Estos son tiempos convulsos aunque no excepcionales, puesto que no es esta, ni mucho menos, la primera vez que la humanidad se enfrenta a una crisis causada por una pandemia. La palabra crisis proviene del término griego “κρίσις”, cuyo significado remite tanto a “separar, analizar” como a “decidir”. Y es que, en toda crisis, algo que se rompe nos obliga a una reflexión que lleva a un juicio y a una elección. Todo parece indicar que lo que se está rompiendo es un viejo mundo y que asistiremos al alumbramiento de uno nuevo. La realidad, la normalidad tal y como la habíamos conocido, sufre de aluminosis, esa enfermedad de las vigas y los forjados de los edificios por la cual el hormigón pierde sus propiedades y se hace menos resistente y más poroso, con lo que peligra la estabilidad del edificio. Las viejas certezas ya no aseguran nada y lo único cierto parece ser, precisamente, lo incierto. Nuestras respuestas, obviedades, perogrulladas, rutinas y lugares comunes se han trasmutado en preguntas: ¿podré volver a abrazar a mis seres queridos? ¿Tendremos que llevar mascarilla siempre? ¿Cuándo llegará la vacuna? ¿Habrá otros virus? ¿Perderé mi trabajo? ¿Recuperaremos los derechos y libertades perdidos?

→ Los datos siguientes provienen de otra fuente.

-- ==== Sys2Proof/Laws/Dispatch.lean ====
section
/-! SUPPORT. The arm of each constructor, so that no proof unfolds `exec`. -/

namespace Sys2Proof.Machine
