-- ==== Sys2Proof/Laws/Writes.lean ====
section
/-! SUPPORT. Which parts of the state each shared operation may write: `Only ws s t` says that every part of `s` but
those of `ws` stands in `t` as before. One lemma for each operation; the rules of composition come first. -/

namespace Sys2Proof.Machine

/-- A next state differs in the parts `ws` only. -/
structure OnlyOut (ws : List Part) (s : State) (o : Out) : Prop where
  next : ∀ t, o = .next t → Only ws s t
/-- So does the state of an optional answer. -/
structure OnlyOpt (ws : List Part) (s : State) (o : Option State) : Prop where
  some : ∀ t, o = some t → Only ws s t
/-- So does the state of an optional pair. -/
structure OnlyOpt2 {α : Type} (ws : List Part) (s : State) (o : Option (α × State)) : Prop where
  some : ∀ t, o = some t → Only ws s t.2
/-- So does the state of a judgement that succeeds. -/
structure OnlyExc (ws : List Part) (s : State) (o : Except Nat State) : Prop where
  ok : ∀ t, o = .ok t → Only ws s t

theorem Only.refl (ws : List Part) (s : State) : Only ws s s := ⟨fun p _ => by cases p <;> rfl⟩
theorem Only.trans {ws : List Part} {s t u : State} (h : Only ws s t) (k : Only ws t u) : Only ws s u :=
  ⟨fun p hp => by
    have a := h.same p hp
    have b := k.same p hp
    cases p <;> simp only [samePart] at a b ⊢ <;> rw [b, a]⟩
theorem Only.mono {a b : List Part} {s t : State} (h : Only a s t) (hs : a ⊆ b) : Only b s t :=
  ⟨fun p hp => h.same p fun q => hp (hs q)⟩
theorem Only.step {a ws : List Part} {s u t : State} (h : Only ws s u) (k : Only a u t) (hs : a ⊆ ws) :
    Only ws s t := h.trans (k.mono hs)
theorem Only.each {α : Type} {ws : List Part} {f : α → State → State} {l : List α} {s u : State} (k : Only ws s u) (h : ∀ a t, Only ws t (f a t)) :
    Only ws s (forAll l f u) := by
  refine k.trans ?_
  clear k
  revert u
  unfold forAll
  induction l with
  | nil => intro u; exact .refl _ _
  | cons a l ih => intro u; exact (h a u).trans ih
theorem Only.when {ws : List Part} {f : State → State} {c : Bool} {s u : State} (k : Only ws s u) (h : Only ws u (f u)) : Only ws s (onlyIf c f u) := by
  unfold onlyIf; split
  · exact k.trans h
  · exact k
theorem Only.pair {α : Type} {ws : List Part} {s u : State} {v : α} {p : α × State} (h : Only ws s p.2) (e : p = (v, u)) : Only ws s u := by
  subst e; exact h
theorem Only.pairL {α : Type} {ws : List Part} {s u : State} {v : α} {p : State × α} (h : Only ws s p.1) (e : p = (u, v)) : Only ws s u := by
  subst e; exact h
theorem Only.ofOpt2 {α : Type} {ws : List Part} {s u : State} {v : α} {p : Option (α × State)} (h : OnlyOpt2 ws s p) (e : p = some (v, u)) : Only ws s u := h.some _ e
theorem Only.ofOpt {ws : List Part} {s u : State} {p : Option State} (h : OnlyOpt ws s p) (e : p = some u) : Only ws s u := h.some _ e
theorem Only.ofExc {ws : List Part} {s u : State} {p : Except Nat State} (h : OnlyExc ws s p) (e : p = .ok u) : Only ws s u := h.ok _ e
theorem Only.getD {ws : List Part} {s u : State} {o : Option State} (h : OnlyOpt ws s o) (k : Only ws s u) :
    Only ws s (o.getD u) := by
  cases o with
  | none => exact k
  | some t => exact h.some t rfl
theorem Only.pair3 {α β : Type} {ws : List Part} {s u : State} {v : α} {w : β} {p : α × β × State} (h : Only ws s p.2.2)
    (e : p = (v, w, u)) : Only ws s u := by subst e; exact h
theorem onlyOpt_map {α : Type} {ws : List Part} {s : State} {o : Option (α × State)} {f : α × State → State}
    (h : OnlyOpt2 ws s o) (k : ∀ x, Only ws x.2 (f x)) : OnlyOpt ws s (o.map f) :=
  ⟨fun t ht => by
    cases o with
    | none => cases ht
    | some x => cases ht; exact (h.some x rfl).trans (k x)⟩
theorem onlyOpt_mapW {α : Type} {ws : List Part} {s : State} {o : Option α} {f : α → State}
    (k : ∀ x, Only ws s (f x)) : OnlyOpt ws s (o.map f) :=
  ⟨fun t ht => by
    cases o with
    | none => cases ht
    | some x => cases ht; exact k x⟩
theorem onlyExc_bind {α : Type} {ws : List Part} {s : State} {o : Except Nat α} {k : α → Except Nat State} (h : ∀ a, OnlyExc ws s (k a)) :
    OnlyExc ws s (o >>= k) := by
  cases o with
  | error e => exact ⟨fun u hu => by cases hu⟩
  | ok a => exact h a
theorem onlyOut_next {ws : List Part} {s t : State} (h : Only ws s t) : OnlyOut ws s (.next t) :=
  ⟨fun u hu => by cases hu; exact h⟩
theorem onlyOpt_some {ws : List Part} {s t : State} (h : Only ws s t) : OnlyOpt ws s (.some t) :=
  ⟨fun u hu => by cases hu; exact h⟩
theorem onlyOpt_none {ws : List Part} {s : State} : OnlyOpt ws s .none := ⟨fun u hu => by cases hu⟩
theorem onlyOpt2_some {α : Type} {ws : List Part} {s t : State} {v : α} (h : Only ws s t) : OnlyOpt2 ws s (.some (v, t)) :=
  ⟨fun u hu => by cases hu; exact h⟩
theorem onlyOpt2_none {α : Type} {ws : List Part} {s : State} : OnlyOpt2 (α := α) ws s .none := ⟨fun u hu => by cases hu⟩
theorem onlyExc_ok {ws : List Part} {s t : State} (h : Only ws s t) : OnlyExc ws s (.ok t) :=
  ⟨fun u hu => by cases hu; exact h⟩
theorem onlyExc_pure {ws : List Part} {s t : State} (h : Only ws s t) : OnlyExc ws s (Pure.pure t) :=
  ⟨fun u hu => by cases hu; exact h⟩
theorem onlyExc_error {ws : List Part} {s : State} (e : Nat) : OnlyExc ws s (.error e) := ⟨fun u hu => by cases hu⟩
theorem onlyExc_need {ws : List Part} {s : State} {c : Bool} {e : Nat} {k : Unit → Except Nat State} (h : OnlyExc ws s (k ())) :
    OnlyExc ws s (need c e >>= k) := by
  unfold Sys2Proof.Machine.need
  split
  · exact h
  · exact onlyExc_error e
theorem onlyOpt_mono {a b : List Part} {s u : State} {o : Option State} (h : OnlyOpt a u o) (hs : a ⊆ b) (k : Only b s u) : OnlyOpt b s o :=
  ⟨fun t ht => k.trans ((h.some t ht).mono hs)⟩
theorem onlyOut_mono {a b : List Part} {s u : State} {o : Out} (h : OnlyOut a u o) (hs : a ⊆ b) (k : Only b s u) : OnlyOut b s o :=
  ⟨fun t ht => k.trans ((h.next t ht).mono hs)⟩
theorem onlyOpt2_mono {α : Type} {a b : List Part} {s u : State} {o : Option (α × State)} (h : OnlyOpt2 a u o) (hs : a ⊆ b) (k : Only b s u) : OnlyOpt2 b s o :=
  ⟨fun t ht => k.trans ((h.some t ht).mono hs)⟩
theorem onlyExc_mono {a b : List Part} {s u : State} {o : Except Nat State} (h : OnlyExc a u o) (hs : a ⊆ b) (k : Only b s u) : OnlyExc b s o :=
  ⟨fun t ht => k.trans ((h.ok t ht).mono hs)⟩
theorem modPower_only {ws : List Part} {s u : State} {f} (h : Only ws s u) (k : [Part.power] ⊆ ws) :
    Only ws s (State.modPower u f) :=
  h.step ⟨fun p hp => by cases p <;> first | rfl | simp at hp⟩ k
theorem modClock_only {ws : List Part} {s u : State} {f} (h : Only ws s u) (k : [Part.clock] ⊆ ws) :
    Only ws s (State.modClock u f) :=
  h.step ⟨fun p hp => by cases p <;> first | rfl | simp at hp⟩ k
theorem modSel_only {ws : List Part} {s u : State} {f} (h : Only ws s u) (k : [Part.sel] ⊆ ws) :
    Only ws s (State.modSel u f) :=
  h.step ⟨fun p hp => by cases p <;> first | rfl | simp at hp⟩ k
theorem modDuctus_only {ws : List Part} {s u : State} {f} (h : Only ws s u) (k : [Part.ductus] ⊆ ws) :
    Only ws s (State.modDuctus u f) :=
  h.step ⟨fun p hp => by cases p <;> first | rfl | simp at hp⟩ k
theorem modMargin_only {ws : List Part} {s u : State} {f} (h : Only ws s u) (k : [Part.margin] ⊆ ws) :
    Only ws s (State.modMargin u f) :=
  h.step ⟨fun p hp => by cases p <;> first | rfl | simp at hp⟩ k
theorem modSynth_only {ws : List Part} {s u : State} {f} (h : Only ws s u) (k : [Part.synth] ⊆ ws) :
    Only ws s (State.modSynth u f) :=
  h.step ⟨fun p hp => by cases p <;> first | rfl | simp at hp⟩ k
theorem modGnss_only {ws : List Part} {s u : State} {f} (h : Only ws s u) (k : [Part.gnss] ⊆ ws) :
    Only ws s (State.modGnss u f) :=
  h.step ⟨fun p hp => by cases p <;> first | rfl | simp at hp⟩ k
theorem modNet_only {ws : List Part} {s u : State} {f} (h : Only ws s u) (k : [Part.net] ⊆ ws) :
    Only ws s (State.modNet u f) :=
  h.step ⟨fun p hp => by cases p <;> first | rfl | simp at hp⟩ k
theorem modKeys_only {ws : List Part} {s u : State} {f} (h : Only ws s u) (k : [Part.keys] ⊆ ws) :
    Only ws s (State.modKeys u f) :=
  h.step ⟨fun p hp => by cases p <;> first | rfl | simp at hp⟩ k
theorem modStack_only {ws : List Part} {s u : State} {f} (h : Only ws s u) (k : [Part.stack] ⊆ ws) :
    Only ws s (State.modStack u f) :=
  h.step ⟨fun p hp => by cases p <;> first | rfl | simp at hp⟩ k
theorem modWear_only {ws : List Part} {s u : State} {f} (h : Only ws s u) (k : [Part.wear] ⊆ ws) :
    Only ws s (State.modWear u f) :=
  h.step ⟨fun p hp => by cases p <;> first | rfl | simp at hp⟩ k
theorem modHost_only {ws : List Part} {s u : State} {f} (h : Only ws s u) (k : [Part.host] ⊆ ws) :
    Only ws s (State.modHost u f) :=
  h.step ⟨fun p hp => by cases p <;> first | rfl | simp at hp⟩ k
theorem modRef_only {ws : List Part} {s u : State} {i f} (h : Only ws s u) (k : [Part.refs] ⊆ ws) :
    Only ws s (State.modRef u i f) :=
  h.step ⟨fun p hp => by cases p <;> first | rfl | simp at hp⟩ k
theorem modNib_only {ws : List Part} {s u : State} {i f} (h : Only ws s u) (k : [Part.nib] ⊆ ws) :
    Only ws s (State.modNib u i f) :=
  h.step ⟨fun p hp => by cases p <;> first | rfl | simp at hp⟩ k
theorem modNts_only {ws : List Part} {s u : State} {f} (h : Only ws s u) (k : [Part.net] ⊆ ws) :
    Only ws s (State.modNts u f) :=
  h.step ⟨fun p hp => by cases p <;> first | rfl | simp at hp⟩ k
theorem modPtp_only {ws : List Part} {s u : State} {f} (h : Only ws s u) (k : [Part.net] ⊆ ws) :
    Only ws s (State.modPtp u f) :=
  h.step ⟨fun p hp => by cases p <;> first | rfl | simp at hp⟩ k
theorem modMac_only {ws : List Part} {s u : State} {i f} (h : Only ws s u) (k : [Part.net] ⊆ ws) :
    Only ws s (State.modMac u i f) :=
  h.step ⟨fun p hp => by cases p <;> first | rfl | simp at hp⟩ k
theorem modApll_only {ws : List Part} {s u : State} {i f} (h : Only ws s u) (k : [Part.synth] ⊆ ws) :
    Only ws s (State.modApll u i f) :=
  h.step ⟨fun p hp => by cases p <;> first | rfl | simp at hp⟩ k
theorem modCkout_only {ws : List Part} {s u : State} {i f} (h : Only ws s u) (k : [Part.synth] ⊆ ws) :
    Only ws s (State.modCkout u i f) :=
  h.step ⟨fun p hp => by cases p <;> first | rfl | simp at hp⟩ k
theorem modEvout_only {ws : List Part} {s u : State} {i f} (h : Only ws s u) (k : [Part.synth] ⊆ ws) :
    Only ws s (State.modEvout u i f) :=
  h.step ⟨fun p hp => by cases p <;> first | rfl | simp at hp⟩ k
theorem modDpll_only {ws : List Part} {s u : State} {i f} (h : Only ws s u) (k : [Part.ductus] ⊆ ws) :
    Only ws s (State.modDpll u i f) :=
  h.step ⟨fun p hp => by cases p <;> first | rfl | simp at hp⟩ k
theorem modPort_only {ws : List Part} {s u : State} {i f} (h : Only ws s u) (k : [Part.gnss] ⊆ ws) :
    Only ws s (State.modPort u i f) :=
  h.step ⟨fun p hp => by cases p <;> first | rfl | simp at hp⟩ k
theorem modLink_only {ws : List Part} {s u : State} {i f} (h : Only ws s u) (k : [Part.stack] ⊆ ws) :
    Only ws s (State.modLink u i f) :=
  h.step ⟨fun p hp => by cases p <;> first | rfl | simp at hp⟩ k
theorem modMember_only {ws : List Part} {s u : State} {i f} (h : Only ws s u) (k : [Part.stack] ⊆ ws) :
    Only ws s (State.modMember u i f) :=
  h.step ⟨fun p hp => by cases p <;> first | rfl | simp at hp⟩ k
theorem modQueue_only {ws : List Part} {s u : State} {i f} (h : Only ws s u) (k : [Part.host] ⊆ ws) :
    Only ws s (State.modQueue u i f) :=
  h.step ⟨fun p hp => by cases p <;> first | rfl | simp at hp⟩ k
theorem modTask_only {ws : List Part} {s u : State} {i f} (h : Only ws s u) (k : [Part.host] ⊆ ws) :
    Only ws s (State.modTask u i f) :=
  h.step ⟨fun p hp => by cases p <;> first | rfl | simp at hp⟩ k
theorem modTx_only {ws : List Part} {s u : State} {i f} (h : Only ws s u) (k : [Part.host] ⊆ ws) :
    Only ws s (State.modTx u i f) :=
  h.step ⟨fun p hp => by cases p <;> first | rfl | simp at hp⟩ k
theorem modRx_only {ws : List Part} {s u : State} {i f} (h : Only ws s u) (k : [Part.host] ⊆ ws) :
    Only ws s (State.modRx u i f) :=
  h.step ⟨fun p hp => by cases p <;> first | rfl | simp at hp⟩ k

Quizás el reto al que nos enfrentamos no trate tanto de encontrar nuevas certezas como de aprender a convivir con la incertidumbre. La filosofía puede ayudarnos en este sentido ya que está habituada a entenderse con la duda, su compañera de viaje. La filosofía nos advierte contra la autoayuda y el pensamiento positivo que, buscando respuestas fáciles a problemas complejos, termina generando desesperanza y frustración. De igual manera que nadie se construye un cuerpo robusto leyendo citas de Paulo Coelho, nadie forja un alma fuerte en la que refugiarse de las embestidas de la fortuna repitiéndose ante el espejo frases motivadoras y cargadas de positividad naif.
La filosofía debería volver a presentarse como la medicina del alma. Es en nuestro mundo interior donde nos jugamos la dicha y la desgracia
La filosofía debería volver a presentarse como la medicina del alma y el filósofo, como el médico de la interioridad del ser humano, alguien preocupado no solo por la salud física de sus congéneres, sino sobre todo por su bienestar espiritual. Sócrates y sus secuaces entendieron que el problema central de la filosofía es el de la búsqueda de lo bueno para el hombre. La filosofía debe ser un continuo examen de la existencia para embellecer la vida y mitigar el dolor. El diálogo filosófico es una exhortación a ser mejores, una indagación acerca de los verdaderos bienes y una refutación de los bienes aparentes. Sócrates hizo de la filosofía un “cuidado del alma”, que nunca debe traducirse por un desprecio por el cuerpo, sino por la idea de que es en nuestro mundo interior donde nos jugamos la dicha y la desgracia. Sócrates enseñaba a mantener el cuerpo sano con el ejercicio y la dieta, pero su meta era más alta, porque no solo pretendía endurecer el cuerpo, sino también el espíritu con la práctica de la filosofía.
Alma y cuerpo son dos aspectos de una misma naturaleza humana. El alma, al igual que el cuerpo, es plástica y se le puede dar una forma determinada siguiendo un modelo. Si la gimnasia y la medicina desarrollan y conservan las virtudes del cuerpo, la filosofía lo hace con las del alma. Cuidar el alma es superar una existencia puramente animal, desplegar nuestra racionalidad y alcanzar la plenitud de nuestra naturaleza humana. La filosofía en Sócrates es una determinada manera de ser: una manera de ser auténticamente humana; una forma de pensar, de sentir y de actuar propiamente humanas. Ahora se entenderá aquella anécdota narrada por Diógenes Laercio de Estilpón, uno de los discípulos de Sócrates: cuando Demetrio conquistó Megara, quiso demostrar al filósofo su buena voluntad e indemnizarle por el saqueo de su casa, y le rogó que le presentase una lista de todos los bienes que sus hombres le habían sustraído. Este respondió con ironía: “Nadie se ha llevado mi sabiduría”. Lo que realmente poseemos, nuestro auténtico patrimonio, es solo aquello que ninguna pandemia puede arrebatarnos. El hombre ha nacido para conocer el bien; esta es su auténtica sabiduría y su dignidad.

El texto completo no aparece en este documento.